Table 2. Performance of the AVPpred and EAPpred models training set V75p+75n.

Evaluation of the predictive efficiency of SVM models on independent test set

The performance of the SVM models was evaluated using an independent dataset of experimentally validated peptides that were not contained in the learning dataset (Table 1). In the EAPphysico model where physicochemical properties of peptides were used as input features, an accuracy of 65% with a MCC value of 0.31 was observed (Table 3). In the EAPcompo model where amino acid composition features were used, the predictive accuracy and the MCC value are slightly higher. When the sequence-based statistical function scores were used as input in the EAPscoring model, a remarkable accuracy of 92% was achieved with a MCC value of 0.84. Thus the sequence-based statistical scores developed in the present research are predominantly superior to the conventional physicochemical properties or amino acid decomposition features in identifying active peptides derived from enveloped proteins.

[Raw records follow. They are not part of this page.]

-- ==== Sys2Proof/WellFormed.lean ====
section
/-! DEFINITION. The commands that can stand for something the module meets: the lengths of the operands that are lists. A command is a word
of its type for every other operand (R11, R15). -/

namespace Sys2Proof

/-- No list operand is longer than an image copy (R460). -/
def listBound : Nat := 4194304

/-- A request carries at most its 48 parameter bytes (R397). -/
def requestOk (q : Request) : Bool := decide (q.params.length ≤ 48)

def nodupB {α : Type} [DecidableEq α] : List α → Bool
  | [] => true
  | x :: xs => decide (x ∉ xs) && nodupB xs

/-- Readings lie in the range of a 16-bit field, and powers in that of theirs (R483, R502). -/
def pipInputsOk (i : PipInputs) : Bool :=
  i.sensors.all (fun e => decide (-32768 ≤ e.2 ∧ e.2 ≤ 32767)) &&
  decide (i.vinA < 65536 ∧ i.vinB < 65536 ∧ i.standby < 65536 ∧ i.ivrLoss < 65536) &&
  decide (i.sensors.length ≤ 320 ∧ i.stackTab.length ≤ 8 ∧ i.progress.length ≤ 65536)

/-- A pip has one piece of each rebuild, and a scrub piece of 1,024 lines in each stack at most (R146, R204). -/
def huskInputsOk (i : HuskInputs) : Bool :=
  decide (i.rebuild.length ≤ 192 ∧ i.scrub.corrected.length ≤ 8192 ∧ i.scrub.uncorrectable.length ≤ 8192)

/-- No core, stack, die or port is named more often than it exists. -/
def bistOk (r : BistIn) : Bool :=
  decide (r.failedCores.length ≤ 208 ∧ r.failedStacks.length ≤ 8 ∧ r.failedDies.length ≤ 6 ∧ r.cxl.length ≤ 8 ∧ r.trims.length ≤ 6) &&
  decide (r.testRecord.length ≤ 65536)

/-- Lines of a directory entry. -/
def eccItems (e : EccArray) : Nat := match e with | .l2 .. => 0 | .l3 .. => 0 | .dir _ _ _ lines => lines.length | .device .. => 0

def eccOk (e : EccArray) : Bool := decide (eccItems e ≤ 64)

/-- Items of a command's list operands. -/
def Instr.items (i : Instr) : Nat :=
  match i with
  -- pins, power and time
  | .resetNRelease _ => 0
  | .resetNAssert => 0
  | .standbyPowerLoss => 0
  | .pwrOkRise => 0
  | .pwrOkFall => 0
  | .inputLoss _ _ => 0
  | .ivrCurrentLimit _ => 0
  | .thermalTrip _ => 0
  | .pipEdge inp => inp.sensors.length + inp.stackTab.length + inp.progress.length
  | .huskLoop inp => inp.rebuild.length + inp.scrub.corrected.length + inp.scrub.uncorrectable.length
  | .eventDeliveryWindow => 0
  | .commitWindow => 0
  | .pipOverrun _ => 0
  | .refclkLost => 0
  | .holdoverExit => 0
  | .aliveToggle => 0
  -- Derkin instructions
  | .mov _ _ _ => 0
  | .add _ _ => 0
  | .sub _ _ => 0
  | .and _ _ => 0
  | .or _ _ => 0
  | .xor _ _ => 0
  | .not _ _ _ => 0
  | .neg _ _ _ => 0
  | .tget _ _ => 0
  | .jr _ _ _ => 0
  | .ret _ _ => 0
  | .movi _ _ _ => 0
  | .addi _ _ => 0
  | .andi _ _ _ _ => 0
  | .ori _ _ _ _ => 0
  | .xori _ _ _ _ => 0
  | .shl _ _ => 0
  | .shr _ _ => 0
  | .sar _ _ => 0
  | .shifti _ _ _ _ _ => 0
  | .lui _ _ _ => 0
  | .mul _ _ _ _ => 0
  | .mulh _ _ _ _ => 0
  | .div _ _ _ _ => 0
  | .rem _ _ _ _ => 0
  | .addc _ _ _ _ _ => 0
  | .subc _ _ _ _ _ => 0
  | .mulw _ _ _ _ _ => 0
  | .leai _ _ _ => 0
  | .lea _ _ _ _ => 0
  | .adda _ _ _ _ _ => 0
  | .leap _ _ _ => 0
  | .leac _ _ _ => 0
  | .ldt _ _ => 0
  | .ldw _ _ _ _ => 0
  | .ldwu _ _ _ _ => 0
  | .ldh _ _ _ _ => 0
  | .ldhu _ _ _ _ => 0
  | .ldb _ _ _ _ => 0
  | .ldbu _ _ _ _ => 0
  | .ldc _ _ _ _ => 0
  | .ldtp _ _ _ => 0
  | .stt _ _ => 0
  | .stw _ _ _ _ => 0
  | .sth _ _ _ _ => 0
  | .stb _ _ _ _ => 0
  | .bcmp _ _ _ _ => 0
  | .bz _ _ _ => 0
  | .bnz _ _ _ => 0
  | .jmp _ _ => 0
  | .call _ _ => 0
  | .jalr _ _ _ _ => 0
  | .nop _ => 0
  | .dadd _ _ _ _ => 0
  | .dsub _ _ _ _ => 0
  | .dcmp _ _ _ _ => 0
  | .dchk _ _ _ => 0
  | .dtoi _ _ _ => 0
  | .itod _ _ _ => 0
  | .vdadd _ _ _ _ => 0
  | .vld _ _ _ _ => 0
  | .vst _ _ _ _ => 0
  | .vstd _ _ _ _ => 0
  | .fadd _ _ _ _ => 0
  | .fsub _ _ _ _ => 0
  | .fmul _ _ _ _ => 0
  | .fdiv _ _ _ _ => 0
  | .fsqrt _ _ _ => 0
  | .fma _ _ _ _ _ => 0
  | .fmin _ _ _ _ => 0
  | .fmax _ _ _ _ => 0
  | .fcmp _ _ _ _ => 0
  | .fcvtif _ _ _ => 0
  | .fcvtfi _ _ _ => 0
  | .fneg _ _ _ => 0
  | .fabs _ _ _ => 0
  | .fbar _ _ => 0
  | .fpTrap _ => 0
  | .amoadd _ _ _ _ _ => 0
  | .amoswap _ _ _ _ _ => 0
  | .amocas _ _ _ _ _ => 0
  | .damoadd _ _ _ _ _ => 0
  | .fence _ => 0
  | .ifence _ => 0
  | .zline _ _ _ => 0
  | .cclean _ _ _ => 0
  | .cflush _ _ _ => 0
  | .cinv _ _ _ => 0
  | .l2wb _ _ _ => 0
  | .tset _ _ _ _ => 0
  | .tchk _ _ _ => 0
  | .trapi _ _ => 0
  | .rdtime _ _ => 0
  | .break _ => 0
  | .tswitch _ _ => 0
  | .tsave _ _ _ => 0
  | .tload _ _ _ _ => 0
  | .wread _ _ => 0
  | .wwrite _ _ => 0
  | .rett _ => 0
  | .mfsr _ _ _ => 0
  | .mtsr _ _ _ => 0
  | .event _ => 0
  | .machineCheck _ => 0
  -- trios
  | .voterDissent _ _ _ => 0
  | .l1ParityError _ => 0
  | .voterNoMajority _ => 0
  | .checkstopRecoveryPip _ _ => 0
  | .checkstopResume _ => 0
  | .rebuildLimit _ _ => 0
  | .splitCoreError _ => 0
  | .splitCoreResume _ _ _ => 0
  -- coherence
  | .rdshared _ _ _ => 0
  | .rdown _ _ _ _ => 0
  | .upgrade _ _ _ => 0
  | .amoreq _ _ _ => 0
  | .wrline _ _ bytes _ _ => bytes.length
  | .wbdirty _ _ => 0
  | .wbclean _ _ => 0
  | .evictnote _ _ => 0
  | .invalack _ _ => 0
  | .dataAtHome _ _ d => d.length
  | .cmpAtHome _ _ => 0
  | .data _ _ d => d.length
  | .dataexcl _ _ d => d.length
  | .cmp _ _ => 0
  | .nack _ _ => 0
  | .fwdshared _ _ _ _ => 0
  | .fwdown _ _ _ => 0
  | .inval _ _ => 0
  | .amorsp _ _ _ _ _ => 0
  | .cacheEccError arr _ => eccItems arr
  | .isolatedResponse _ => 0
  -- memory
  | .patrolScrubStep _ corrected uncorrectable => corrected.length + uncorrectable.length
  | .hbmCorrectableError _ => 0
  | .hbmUncorrectableError _ => 0
  | .hbmCaParityError _ _ => 0
  | .hbmPhyFailure _ => 0
  | .stackSlow _ => 0
  | .stackSelfRefreshEntry _ => 0
  | .cxlLinkLoss _ _ => 0
  -- network
  | .flitCrcError _ => 0
  | .linkTrainingEnd _ _ => 0
  | .domainWake _ => 0
  | .domainWakeDone _ => 0
  | .wakeOverrun _ => 0
  | .netTimeout _ _ => 0
  | .hullPlacement _ => 0
  | .hullArrival _ _ => 0
  | .splitLinkIsolation => 0
  | .spanningPartitionEvaluate _ => 0
  | .m7Retrain _ => 0
  | .dieSelfStop _ => 0
  -- rings and exchanges
  | .sqTailWrite _ _ _ => 0
  | .cqHeadWrite _ _ _ => 0
  | .wmStatusClear _ _ _ _ => 0
  | .descriptorFetch _ _ => 0
  | .mirrorConfirm _ => 0
  | .read _ => 0
  | .write _ => 0
  | .control _ => 0
  | .sense _ => 0
  | .chain _ => 0
  | .echo _ => 0
  | .cancel _ => 0
  | .open _ => 0
  | .dataSend _ => 0
  | .exchangeLogged _ => 0
  | .recordComposed _ => 0
  | .recordPosted _ => 0
  | .noPathWaitExpiry _ => 0
  | .exchangeTimeout _ => 0
  | .abortWaitExpiry _ => 0
  | .ioDieTakeover _ => 0
  | .pairLoss _ => 0
  | .sliceResetDrainEnd _ => 0
  | .dataFrame _ _ b => b.data.length
  | .ack _ _ _ => 0
  | .nak _ _ _ _ => 0
  | .complete _ _ _ => 0
  | .resumeAnswer _ _ b => b.entries.length
  | .pathHello _ _ _ => 0
  | .pathGone _ _ _ => 0
  | .rtoExpiry _ => 0
  | .pathHelloSend _ => 0
  | .pathSilence _ => 0
  | .pcsBlockLockLoss _ => 0
  | .pcsBlockLock _ => 0
  | .rekeyIntervalExpiry _ => 0
  | .rekeyTimeout _ => 0
  | .oldKeyErase _ => 0
  -- translation
  | .invalidate _ _ _ => 0
  | .invalidateDone _ _ => 0
  -- engines
  | .eqTailWrite _ _ _ => 0
  | .engineJobFetch _ _ => 0
  | .engineJobAccept _ _ => 0
  | .engineJobStart _ => 0
  | .engineJobEnd _ => 0
  | .engineSelfCheckFail _ _ => 0
  | .stagingEnd _ => 0
  -- husks
  | .seedPlacement _ _ => 0
  | .seedRenewal => 0
  | .huskSelfCheckFail _ _ => 0
  | .seedTakeover => 0
  | .huskSelfTestEnd _ _ => 0
  | .huskRejoinCopyDone _ _ => 0
  | .mbRequest _ _ bytes _ => bytes.length
  | .mbReplyRead _ _ => 0
  | .cmdGo _ _ => 0
  | .commandPoll _ q => q.params.length
  | .unknownCommand _ q => q.params.length
  -- command packets
  | .identity q => q.params.length
  | .configRead q => q.params.length
  | .configWrite q => q.params.length
  | .stackWeightSet q => q.params.length
  | .partDefine q => q.params.length
  | .partStart q => q.params.length
  | .partStop q => q.params.length
  | .partRangeAdd q => q.params.length
  | .partRangeRemove q => q.params.length
  | .partRestart q => q.params.length
  | .sliceCreate q => q.params.length
  | .sliceDestroy q => q.params.length
  | .sliceReset q => q.params.length
  | .sliceLogStart q => q.params.length
  | .sliceLogSwitch q => q.params.length
  | .sliceLogStop q => q.params.length
  | .sliceStatus q => q.params.length
  | .partStatus q => q.params.length
  | .faultLogRead q => q.params.length
  | .historyRead q => q.params.length
  | .trioStatusRead q => q.params.length
  | .counterClear q => q.params.length
  | .hullStatusRead q => q.params.length
  | .classRead q => q.params.length
  | .classSet q => q.params.length
  | .capSet q => q.params.length
  | .powerRead q => q.params.length
  | .sensorRead q => q.params.length
  | .trioClockLimit q => q.params.length
  | .park q => q.params.length
  | .parkEntry => 0
  | .unpark q => q.params.length
  | .trioAutoPark _ => 0
  | .pgOpen q => q.params.length
  | .pgClose q => q.params.length
  | .pgSet q => q.params.length
  | .chSet q => q.params.length
  | .ringSetup q => q.params.length
  | .ringTeardown q => q.params.length
  | .pgStatus q => q.params.length
  | .resumeQuery q => q.params.length
  | .engqSetup q => q.params.length
  | .engqTeardown q => q.params.length
  | .engqAbort q => q.params.length
  | .engStatus q => q.params.length
  | .engSet q => q.params.length
  | .pipStatusRead q => q.params.length
  | .demandScrub q => q.params.length
  | .trioDump q => q.params.length
  | .swap q => q.params.length
  | .quiesce q => q.params.length
  | .quiesceEnd q => q.params.length
  | .huskStatus q => q.params.length
  | .privLogRead q => q.params.length
  | .unitRejoin q => q.params.length
  | .unitRejoinEnd _ _ => 0
  | .keyGenerate q => q.params.length
  | .keyImport q => q.params.length
  | .keyDestroy q => q.params.length
  | .keyInfo q => q.params.length
  | .rekey q => q.params.length
  | .measurementRead q => q.params.length
  | .imageStatus q => q.params.length
  -- events and mailboxes
  | .evPendingWrite _ _ _ => 0
  | .evTake _ _ => 0
  | .evBindWrite _ _ _ => 0
  | .mbxSend _ _ _ => 0
  | .mbxDbTake _ _ => 0
  | .mbxRelease _ _ _ => 0
  | .mbxReset _ _ _ => 0
  -- registers and faults
  | .registerWrite _ _ => 0
  | .faultPointReport _ _ => 0
  | .faultRecordWrite => 0
  | .collectorSelfFault _ => 0
  -- boot
  | .imageCheckEnd c0 c1 => c0.bytes.length + c1.bytes.length
  | .builtInTestEnd r => r.failedCores.length + r.failedStacks.length + r.failedDies.length + r.cxl.length + r.testRecord.length
  | .coldStartEnd => 0
  -- management buses
  | .mbBusStuck _ => 0
  | .mbBusFail _ => 0
  | .mbBusReturn _ => 0
  | .i3cAddressAssign _ _ => 0
  | .standbyPowerGood => 0
  -- responses and fetch
  | .deviceWindowResponse _ => 0
  | .illegalInstruction _ _ => 0
  | .instructionFetchFault _ _ => 0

Table 3. Performance of AVPpred and EAPpred models on independent test set V26p+26n.

Comparison of the predictive efficiency of the AVP and EAP Models

AVPpred is a web server for prediction of the activities of general antiviral peptides (AVPs) based on a number of experimentally validated positive and negative data sets [43]. The peptide inhibitors employed in AVPpred target a variety of biological targets involved in virus infection. In contrast, the self-derived peptides of enveloped proteins being studied in the present research competitively bind to E proteins so as to mediate the virus fusion process. Because the self-derived peptides share similar mechanism of action, it is feasible to retrieve common features from them to build predictive SVM models. In order to evaluate the performance in predicting peptide inhibitors of the enveloped virus, we compared the AVPpred models with our EAPpred models using an independent 26p+26n dataset as test set. The results are shown in Table 3.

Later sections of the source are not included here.